Can Key West really afford more debt? And that question generates another one: how much debt does Key West now have? Answering the latter question is not as easy as it seems because, “There’s Debt and Then There’s Debt.”
To Reduce Government Risk and Keep Taxpayers Happy, Governments ‘Outsource’ Debt
One might initially assume that the main stumbling block to discovering Key West Government’s current indebtedness would be that the city’s end-of-year reports (CAFRs) have had a number of graphic presentations that specifically omit revenue bond debt. Luckily I found some data in those reports that included revenue bond debt in the city’s calculations of all long-term debt. I also found that City government had a calculation of all residents’ ‘debt load’ from this long-term debt of our city. The city’s calculation gives a relatively sunny picture of debt for the period from 2010 through 2013: Within each of these years the city’s debt burden decreased.
Likewise, so did the debt burden laid on Key West residents from the city’s debt: By 2013, each Key West resident—man, woman, and child—carried a debt burden from Key West government of around $1,356. Obviously, Key West residents do not write their own check each month to pay the city’s creditors. But they do approve–or not–new revenue bonds, like that being voted on March 15. The money’s got to come from somewhere and Key West residents one way or another pay for Key West government’s debt. We are paying for the sewer bonds through taxes on water. Residents in low-income housing pay down Key West debt through their rent payments and also through their water use. All of us pay sales taxes and some of these may ultimately go to pay any number of pressing government debts.
However, the previous sunny debt figure provided by Key West government is misleading; Key West residents actually carried a much heavier debt burden in 2013 than $1,356 dollars–a fact that I could only learn by examining what Key West government’s calculation had left out of its equation.

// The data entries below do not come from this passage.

-- ==== Sys2Proof/Tests/Slice0.lean ====
section
/-! SUPPORT. The author's own tests: an ill-formed command for each check of `Instr.ok`, and for the clauses of the statements a small concrete
state that meets their hypotheses, with what one command leaves there. Expected values are worked out by hand from the rules named in the statements. -/

namespace Sys2Proof.Tests

open Sys2Proof Sys2Proof.Machine Sys2Proof.Safety

set_option Elab.async false
set_option maxRecDepth 8000

/-! Building small states. -/

/-- The four bytes of a word at an address. -/
def wordCells (a v : Nat) : Tab Byte := (List.range 4).map fun i => (a + i, BitVec.ofNat 8 (v / 256 ^ i))

/-- A bank with sections, each a list of words: index and value. -/
def bankOf (l : List (Nat × List (Nat × Nat))) : Bank :=
  { present := true
    mem := wordCells 0xC l.length ++ (List.range l.length).flatMap (fun i =>
        let ty := (l.getD i (0, [])).1
        wordCells (0x20 + 16 * i) ty ++ wordCells (0x28 + 16 * i) (0x40000 * ty) ++ wordCells (0x2C + 16 * i) 0x3FFFC) ++
      l.flatMap fun s => s.2.flatMap fun w => wordCells (0x40000 * s.1 + 4 * w.1) w.2 }

/-- A module that is Ready and Active, with no bank in force. -/
def plain : Block := { glb := { ready := true, phase := 15, mramOk := true }, ptn := { role := 0 } }

/-- A module with a bank of these sections in force. -/
def banked (l : List (Nat × List (Nat × Nat))) : Block := { plain with glb := { plain.glb with active := true, bank0 := bankOf l } }

/-- The state with no command waiting. -/
def here (b : Block) : State := { blk := b }

/-- What a command leaves. -/
def after (c : Instr) (b : Block) : Block :=
  match exec c (here b) with
  | .next t => t.blk
  | _ => { b with out := .pin 9 9 true :: b.out }

/-- A descriptor of a CMD ring: opcode, TARGET and value. -/
def cmdDesc (op target value : Nat) : Desc := { idx := 7, w := [0, w32 target, w32 value, 0, w32 (op + 0x10000 * 64), 0, 0, 0] }

/-- A running ring of a type on H0, with 8 descriptors. -/
def runRing (kind : Nat) (l : List Desc) : Ring := { cfg := w32 (1 + 2 * kind + 16 * 3), state := .running, fetched := l }

/-- The module with a ring. -/
def withRing (n : Nat) (r : Ring) (b : Block) : Block := { b with rng := { b.rng with rings := tset {} b.rng.rings n r } }

/-- The module with one CMD ring that holds one command. -/
def cmdBlock (op target value : Nat) (b : Block) : Block := withRing 5 (runRing 0 [cmdDesc op target value]) b
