-- ==== Sys2Proof/Machine/Step.lean ====
section
/-! DEFINITION. One step of the machine, and how a program word is placed where the next step runs it. -/

namespace Sys2Proof.Machine

/-- One step: the reset input first (70_reset R250); then the panel, as long as something is on the wire (log
entry 8); then the sequencer fetches a descriptor and runs it whole (30_encoding R84, log entry 2). -/
def step (s : State) : Host.Outcome State Fault Refusal :=
  if s.resetRequest then .next (blockReset s)
  else
    match s.wire with
    | item :: rest => receive item { s with wire := rest }
    | [] =>
      match fetch s with
      | .run i => exec i s
      | .illegal => .next (takeIllegal s)
      | .wait => .next (accept s)
      | .stop f => .fault f

/-- The word of an opcode-table row, placed where the next step runs it: an 8-bit row is a command byte on
the wire, any other row a descriptor at `pc` (log entries 1 and 25). -/
def State.withFetchWord (s : State) (nbits w : Nat) : State :=
  if nbits = 8 then placeOnWire w s else placeInStream w s

end Sys2Proof.Machine
end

Calculating Municipal Debt When Some Debt is Excluded: Huh?
Well, for example, the debt on housing for poor folks was excluded from the Key West government’s calculus. Through a crafty slight-of hand, debt on Key West properties was handed over to the KWHA, at least as far as I can see. This slick strategy even has a name: “Conduit debt.” When a government issues municipal securities for investors to purchase—for example, selling revenue bonds as a way of financing a land purchase or/and rehabilitation of a land parcel’s structures–such as in 2003/2004 when Key West needed $16,000,000 to purchase the Poinciana Complex and its land from the US Navy. Enter the “Conduit Loan”: a “third party” is designated to collect rent revenues and make annual or semi-annual payments to the revenue bond’s investors. In the case of Poinciana Housing, the Key West Housing Authority (KWHA) became the “third party” responsible for living up to the bond’s loan agreement. However, if the bonded project fails—for example, goes into default because of falling rent revenues, or hurricane destruction of dwellings, or a fire—then the actual conduit bond issuer—in this case, Key West government and its taxpayers, cannot be held directly responsible for paying the bond’s interest and principal. No responsibility for the debt seems to equal not including the Poinciana debt in city government measures of its total debt load. In any case, according to Finance Director Mark Finigan, Key West government maintains funds on hand to cover default events, which, of course, are filled with taxpayer money.
While Key West government states in its end-of-year CAFRs that “the City is not liable on the [revenue] note [for Poinciana Housing and land],” in fact, all Key West residents could ultimately be responsible for the approximately $33 million dollars in outstanding debt associated with the Poinciana Housing Complex. Taking an out-of-sight, out-of-mind approach to the Poinciana debt, Key West government states that it does “not record…[the loan] on the City’s books.” [ii]
As I stated earlier, “There’s Debt and Then There’s Debt.”
Another set of debts that do not appear in Key West Government’s 2013/2014 debt load calculations is the non-interest-bearing loans that Key West government used to acquire the “Washington Street” property, to rehabilitate projects “on the land, [in its] ‘Home Investment Partnership Program,” to secure a mortgage for the low-income housing at “Key Plaza Sites A and B” and for “Roosevelt Gardens.” These debts, presumably also in the hands of the KWHA, equal just over $7 million dollars.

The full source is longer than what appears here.